EXERCISE:
Keep only the lines of the data below that contain "want", and copy them.

****************

-- ==== Sys2Proof/Machine/Ribbon.lean ====
section
/-!
DEFINITION. The commands of the weight ribbon (R182 to R219): forming, marks, laps, stops, switches, blocks and slabs,
members that fail, and the directory window.
-/
namespace Sys2Proof.Machine

/-! ### FORM (R183, R192, R194, R450) -/

/-- A ribbon is not accepted: SHAPE, with `bit` where a further condition has stopped it, CMD_RESULT 3, and state IDLE
(R183, R194, R450). A digest that differs has ended the latest DIRCHK exchange without agreement (R219). -/
def formRefused (s : State) (bit : Nat) : State :=
  let s := onRib s fun r => { r with forming := none, formFrom := [], digs := [] }
  let s := if bit = 1 then setBit (setF s Reg.RIB_SETS 3 3 0) Reg.RIB_ERR 1 else s
  ribResult (ribErr s 0) 3

/-- A ribbon is accepted: FORMED, with every member on the ring and lead 0 (R183). -/
def formAccepted (s : State) : State :=
  let s := onRib s fun r =>
    { Rib.reset with queue := r.queue, digs := r.digs
                     cw := { RibDir.idle with heard := s.ftc }, ccw := { RibDir.idle with heard := s.ftc } }
  let s := setReg (setReg (setF s Reg.RIB_SETS 3 3 1) Reg.RIB_LIVE_A 0) Reg.RIB_LIVE_B 0
  let s := showRing (setRibState (setReg s Reg.RIB_SWITCH 0) 1)
  if shadowWhole s then judgeShadow (sendDirchk s (shadowSet s)) else s

/-- Whether a port belongs to the incoming hop of a direction, as a ring of the cable plan declares it (R183, R184, R279):
its peer is the ring's predecessor, or counter-clockwise its successor, and under profile R its role says so. -/
def ringHop (s : State) (ccw : Bool) (p : Nat) : Bool :=
  let ring := ringFrom s.rings (planeAddr s)
  let want := if ccw then ring[1]? else ring.getLast?
  1 < ring.length && peerOf s p = want && (profileOf s ≠ 0 || roleOf s p = if ccw then 1 else 2)

/-- FORM marks from one direction: `some true` where the neighbour's has arrived on the declared hops, `some false` where
another has. -/
def formMark (s : State) (ccw : Bool) : Option Bool :=
  let want := (ribId s, ribNext s (ribPos s) (!ccw), true)
  match (s.rib.formFrom.filter fun x => x.1 = ccw).getLast? with
  | none => none
  | some x => some ((x.2.1, x.2.2.1, x.2.2.2.1) = want)

/-- A FORM in progress is accepted once all holds, and refused at the first condition that cannot (R183). -/
def formCheck (s : State) : State :=
  if s.rib.forming.isNone then s
  else if digsDiffer s (activeSet s) then formRefused s 1
  else if formMark s false = some false || formMark s true = some false then formRefused s 0
  else if ribN s ≤ 1 || (formMark s false = some true && formMark s true = some true && digsAgree s (activeSet s)) then
    formAccepted s
  else s

/-- FORM. -/
def formCmd (s : State) : State :=
  if ribState s ≠ 0 || s.rib.forming.isSome || residentRib s then ribResult s 1
  else
    let s := setReg (setReg s Reg.RIB_ERR 0) Reg.RIB_POISON_BLOCKS 0
    if ribN s = 0 || 64 < ribN s || ribN s ≤ ribPos s then formRefused s 0
    else
      let s := ribResult (onRib s fun r =>
        { r with forming := some s.ftc, failed := []
                 formFrom := r.formFrom.filter fun x => s.ftc < x.2.2.2.2 + 10000000000 }) 0
      formCheck (sendDirchk (putMarkBoth s "FORM" 4 (ownMark s) (markTail (ownMark s))) (activeSet s))

/-- FORM (R183, R219). -/
def execForm (a : Acc) (s : State) : Out := regCmd s a Reg.RIB_CMD formCmd

/-- FORM_MARK_RECEIVE (R183): a FORM mark of ribbon and position arrives in a direction at port `port`. -/
def execFormMarkReceive (ccw : Bool) (ribbon pos port : Nat) (s : State) : Out :=
  .next (if ribState s = 0 then
    formCheck (onRib s fun r => { r with formFrom := r.formFrom ++ [(ccw, ribbon, pos, ringHop s ccw port, s.ftc)] }) else s)

/-- FORM_TIMEOUT (R450): the 10 s are tested at time `t`. -/
def execFormTimeout (t : Nat) (s : State) : Out :=
  let s := atTime s t
  .next (match s.rib.forming with
    | some since => if s.ftc - since ≥ 10000000000 then formRefused s 0 else s
    | none => s)

/-- DIRCHK_RECEIVE (R194): the digest of position `pos` over a set arrives; it is passed on round the ring. -/
def execDirchkReceive (ccw : Bool) (pos set : Nat) (dig : BitVec 128) (s : State) : Out :=
  let s := onRib s fun r =>
    { r with digs := (r.digs.filter fun d => !(d.1 = set && d.2.1 = pos)) ++ [(set, pos, dig)] }
  let s := if 1 < ribN s && ribNext s (ribPos s) ccw ≠ pos then passDirchk s ccw pos set dig else s
  .next (if s.rib.forming.isSome then formCheck s
    else if 1 ≤ ribState s && set = shadowSet s then judgeShadow s else s)

/-! ### Marks of the lead (R191, R192, R209, R211) -/

/-- The lead takes the mark's report (R209), and the switch may be done with it (R211). -/
def takeReport (s : State) (liveOld minClosed : Nat) : State :=
  let s := onRib s fun r => { r with report := liveOld }
  if switchDone s liveOld minClosed then exchange s else s

/-- The lead originates the mark of the next lap, with the set and epoch that it had before where the lap is run again;
lap `begun` begins at the lead with it. -/
def originate (s : State) : State :=
  let l := s.rib.begun
  let (set, epoch) := match s.rib.laps.find? fun r => r.lap = l with
    | some r => (r.set, r.epoch)
    | none => let k := chooseSet s l; (k, getF s (Reg.RIB_EPOCH_A + 4 * k) 31 0)
  let m : Mark := { ownMark s with lap := l, epoch := epoch, set := set, liveOld := liveOld s
                                   minClosed := s.rib.closed - 1, sw := swInfo s }
  let go := fun (d : RibDir) => { d with sent := some m, n := 0, got := l + 1, stopped := none }
  let s := onRib s fun r => { r with cw := go r.cw, ccw := go r.ccw, returned := [], marks := r.marks ++ [m] }
  let alone := ribLiveN s ≤ 1
  let s := if alone then s else sendMark (sendMark s false m) true m
  let s := tryBegin 8 (setRibState s (if ribState s = 3 then 3 else 2))
  if alone then takeReport (onRib s fun r => { r with returned := [false, true] }) m.liveOld m.minClosed else s

/-- The lead originates the STOP mark in place of the next lap mark (R201), with the epoch and set that this lap would have
(R190). -/
def originateStop (s : State) : State :=
  let l := s.rib.begun
  let set := chooseSet s l
  let m : Mark := { ownMark s with stop := true, lap := l, set := set, epoch := getF s (Reg.RIB_EPOCH_A + 4 * set) 31 0 }
  let alone := ribLiveN s ≤ 1
  let go := fun (d : RibDir) =>
    { d with sent := some m, n := 0, stopped := if alone then some l else none }
  let s := onRib s fun r => { r with cw := go r.cw, ccw := go r.ccw, stopping := false }
  if alone then checkStopped s else sendMark (sendMark s false m) true m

****************

REPLY:
  let want := if ccw then ring[1]? else ring.getLast?
  1 < ring.length && peerOf s p = want && (profileOf s ≠ 0 || roleOf s p = if ccw then 1 else 2)
  let want := (ribId s, ribNext s (ribPos s) (!ccw), true)
  | some x => some ((x.2.1, x.2.2.1, x.2.2.2.1) = want)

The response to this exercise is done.